Wherever a line in the records below contains "opField", copy that line.
(SUPPLIED RECORDS)
-- ==== Sys2Proof/Laws/Decode.lean ====
section
/-!
SUPPORT. The fields of an encoded word, and what DECODE reads from each pair of fields.
-/

namespace Sys2Proof

/-- The bits of a command word: OP below bit 8, N from bit 8 (R70). -/
theorem commandWord_getLsbD (op : Byte) (n i : Nat) :
    (commandWord op n).getLsbD i = if i < 8 then op.getLsbD i else (BitVec.ofNat 24 n).getLsbD (i - 8) :=
  (BitVec.getLsbD_append (x := BitVec.ofNat 24 n) (y := op) (i := i)).trans (by split <;> simp_all)

@[simp] theorem opField_commandWord (op : Byte) (n : Nat) : opField (commandWord op n) = op := by
  apply BitVec.eq_of_getLsbD_eq
  intro i hi
  simp only [opField, BitVec.getLsbD_extractLsb', commandWord_getLsbD]
  simp [hi]

@[simp] theorem nField_commandWord (op : Byte) (n : Nat) : nField (commandWord op n) = BitVec.ofNat 24 n := by
  apply BitVec.eq_of_getLsbD_eq
  intro i hi
  simp only [nField, BitVec.getLsbD_extractLsb', commandWord_getLsbD]
  simp [hi]

/-- A word is its two fields (R70). -/
theorem commandWord_fields (w : Word) : commandWord (opField w) (nField w).toNat = w := by
  apply BitVec.eq_of_getLsbD_eq
  intro i hi
  rw [commandWord_getLsbD, BitVec.ofNat_toNat, BitVec.setWidth_eq]
  split
  · next h => simp [opField, h]
  · next h =>
    have h1 : i - 8 < 24 := by omega
    have h2 : 8 + (i - 8) = i := by omega
    simp [nField, h1, h2]

theorem nField_le (w : Word) : (nField w).toNat ≤ Config.maxCount := by
  have := (nField w).isLt
  simp only [Config.maxCount]
  omega

/-- A byte count that fits the field reads back as itself (R72). -/
theorem count_toNat {n : Nat} (h : countFits n = true) : (BitVec.ofNat 24 n).toNat = n := by
  have h' : n ≤ 16777215 := by simpa [countFits] using h
  rw [BitVec.toNat_ofNat]
  omega

/-- Every command DECODE answers fits its word (R72). -/
theorem wellFormed_of_decode {w : Word} {i : Instr} (h : decode w = .cmd i) : WellFormed i := by
  have hn : countFits (nField w).toNat = true := by simpa [countFits] using nField_le w
  simp only [decode, requireZero] at h
  split_ifs at h <;> cases h <;> first | exact hn | rfl

/-- DECODE answers one of two errors; BUF_OVERFLOW is no error of DECODE (R77). -/
theorem err_of_decode {w : Word} {k : FaultCause} (h : decode w = .err k) : k = .illegalOpcode ∨ k = .reservedNonzero := by
  simp only [decode, requireZero] at h
  split_ifs at h <;> cases h <;> simp

end Sys2Proof
end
(End SUPPLIED RECORDS)
## EXERCISE ANSWER
@[simp] theorem opField_commandWord (op : Byte) (n : Nat) : opField (commandWord op n) = op := by
  simp only [opField, BitVec.getLsbD_extractLsb', commandWord_getLsbD]
theorem commandWord_fields (w : Word) : commandWord (opField w) (nField w).toNat = w := by
  · next h => simp [opField, h]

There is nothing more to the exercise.